- Input data -
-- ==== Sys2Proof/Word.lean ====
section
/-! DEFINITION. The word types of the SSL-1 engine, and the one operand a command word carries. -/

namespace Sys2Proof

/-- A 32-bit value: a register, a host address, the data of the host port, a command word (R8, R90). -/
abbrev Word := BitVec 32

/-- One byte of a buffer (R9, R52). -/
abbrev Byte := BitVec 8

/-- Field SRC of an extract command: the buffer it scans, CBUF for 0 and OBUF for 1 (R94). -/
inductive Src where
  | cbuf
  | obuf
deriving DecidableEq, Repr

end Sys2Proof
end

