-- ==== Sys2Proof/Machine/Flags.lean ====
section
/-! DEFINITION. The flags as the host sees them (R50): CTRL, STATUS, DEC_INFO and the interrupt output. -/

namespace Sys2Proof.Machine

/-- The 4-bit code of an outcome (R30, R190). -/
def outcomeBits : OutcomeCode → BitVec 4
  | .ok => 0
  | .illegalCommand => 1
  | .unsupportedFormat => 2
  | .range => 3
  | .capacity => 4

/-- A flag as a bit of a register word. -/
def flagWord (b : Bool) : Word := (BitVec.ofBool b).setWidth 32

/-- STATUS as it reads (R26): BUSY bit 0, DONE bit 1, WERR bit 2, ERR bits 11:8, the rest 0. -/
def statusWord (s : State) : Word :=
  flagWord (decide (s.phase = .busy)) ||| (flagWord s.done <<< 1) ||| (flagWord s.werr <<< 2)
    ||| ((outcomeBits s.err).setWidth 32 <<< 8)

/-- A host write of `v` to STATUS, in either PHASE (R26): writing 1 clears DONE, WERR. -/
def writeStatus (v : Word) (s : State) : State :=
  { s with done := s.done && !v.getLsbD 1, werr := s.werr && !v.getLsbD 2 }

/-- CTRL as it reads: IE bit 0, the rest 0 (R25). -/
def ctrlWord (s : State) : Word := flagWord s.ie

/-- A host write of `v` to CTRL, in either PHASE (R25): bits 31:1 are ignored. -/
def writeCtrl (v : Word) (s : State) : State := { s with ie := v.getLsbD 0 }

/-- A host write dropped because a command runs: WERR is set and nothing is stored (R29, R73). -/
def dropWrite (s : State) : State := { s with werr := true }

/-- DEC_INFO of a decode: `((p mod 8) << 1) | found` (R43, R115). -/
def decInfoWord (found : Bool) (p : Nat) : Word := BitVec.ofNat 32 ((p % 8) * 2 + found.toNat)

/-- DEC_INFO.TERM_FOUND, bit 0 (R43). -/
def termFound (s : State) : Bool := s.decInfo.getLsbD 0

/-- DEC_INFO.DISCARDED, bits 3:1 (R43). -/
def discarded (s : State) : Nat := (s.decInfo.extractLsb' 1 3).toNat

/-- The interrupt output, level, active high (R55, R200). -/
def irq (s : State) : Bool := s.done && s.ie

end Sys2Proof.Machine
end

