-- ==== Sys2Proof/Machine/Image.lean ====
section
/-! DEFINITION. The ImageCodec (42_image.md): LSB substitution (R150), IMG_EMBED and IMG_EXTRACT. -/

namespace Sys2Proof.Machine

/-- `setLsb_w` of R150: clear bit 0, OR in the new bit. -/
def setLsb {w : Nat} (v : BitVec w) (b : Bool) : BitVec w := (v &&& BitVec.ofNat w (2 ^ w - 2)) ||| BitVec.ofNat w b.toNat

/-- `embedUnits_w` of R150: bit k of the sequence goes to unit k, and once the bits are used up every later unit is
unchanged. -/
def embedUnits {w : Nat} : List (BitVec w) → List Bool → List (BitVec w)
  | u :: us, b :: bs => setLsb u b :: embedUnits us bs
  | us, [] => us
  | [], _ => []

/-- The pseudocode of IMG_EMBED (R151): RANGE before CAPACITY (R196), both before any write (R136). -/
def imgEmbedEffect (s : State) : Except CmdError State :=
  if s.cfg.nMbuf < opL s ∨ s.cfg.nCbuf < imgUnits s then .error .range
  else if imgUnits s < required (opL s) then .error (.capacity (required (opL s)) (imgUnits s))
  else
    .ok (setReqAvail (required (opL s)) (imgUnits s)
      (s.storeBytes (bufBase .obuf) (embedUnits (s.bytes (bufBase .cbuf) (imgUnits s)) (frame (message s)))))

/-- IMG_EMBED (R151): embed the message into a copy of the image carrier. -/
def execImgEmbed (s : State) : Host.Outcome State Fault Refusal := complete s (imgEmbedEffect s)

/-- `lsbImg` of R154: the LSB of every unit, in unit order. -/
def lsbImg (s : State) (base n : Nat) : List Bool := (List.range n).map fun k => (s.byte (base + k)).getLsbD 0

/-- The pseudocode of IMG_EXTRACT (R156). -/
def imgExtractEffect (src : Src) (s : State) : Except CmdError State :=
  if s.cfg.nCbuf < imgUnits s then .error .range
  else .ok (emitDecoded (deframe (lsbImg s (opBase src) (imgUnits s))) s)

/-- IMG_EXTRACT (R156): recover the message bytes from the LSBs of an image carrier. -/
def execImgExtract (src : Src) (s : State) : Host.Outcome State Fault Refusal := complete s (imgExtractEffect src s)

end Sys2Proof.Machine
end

- Task statement -
Exactly reproduce the lines beginning with the one that contains "embedUnits us bs" and ending with the last line of the material, both included. Leave out everything else.

- Answer box -
  | u :: us, b :: bs => setLsb u b :: embedUnits us bs
  | us, [] => us
  | [], _ => []

/-- The pseudocode of IMG_EMBED (R151): RANGE before CAPACITY (R196), both before any write (R136). -/
def imgEmbedEffect (s : State) : Except CmdError State :=
  if s.cfg.nMbuf < opL s ∨ s.cfg.nCbuf < imgUnits s then .error .range
  else if imgUnits s < required (opL s) then .error (.capacity (required (opL s)) (imgUnits s))
  else
    .ok (setReqAvail (required (opL s)) (imgUnits s)
      (s.storeBytes (bufBase .obuf) (embedUnits (s.bytes (bufBase .cbuf) (imgUnits s)) (frame (message s)))))

/-- IMG_EMBED (R151): embed the message into a copy of the image carrier. -/
def execImgEmbed (s : State) : Host.Outcome State Fault Refusal := complete s (imgEmbedEffect s)

/-- `lsbImg` of R154: the LSB of every unit, in unit order. -/
def lsbImg (s : State) (base n : Nat) : List Bool := (List.range n).map fun k => (s.byte (base + k)).getLsbD 0

/-- The pseudocode of IMG_EXTRACT (R156). -/
def imgExtractEffect (src : Src) (s : State) : Except CmdError State :=
  if s.cfg.nCbuf < imgUnits s then .error .range
  else .ok (emitDecoded (deframe (lsbImg s (opBase src) (imgUnits s))) s)

/-- IMG_EXTRACT (R156): recover the message bytes from the LSBs of an image carrier. -/
def execImgExtract (src : Src) (s : State) : Host.Outcome State Fault Refusal := complete s (imgExtractEffect src s)

end Sys2Proof.Machine
end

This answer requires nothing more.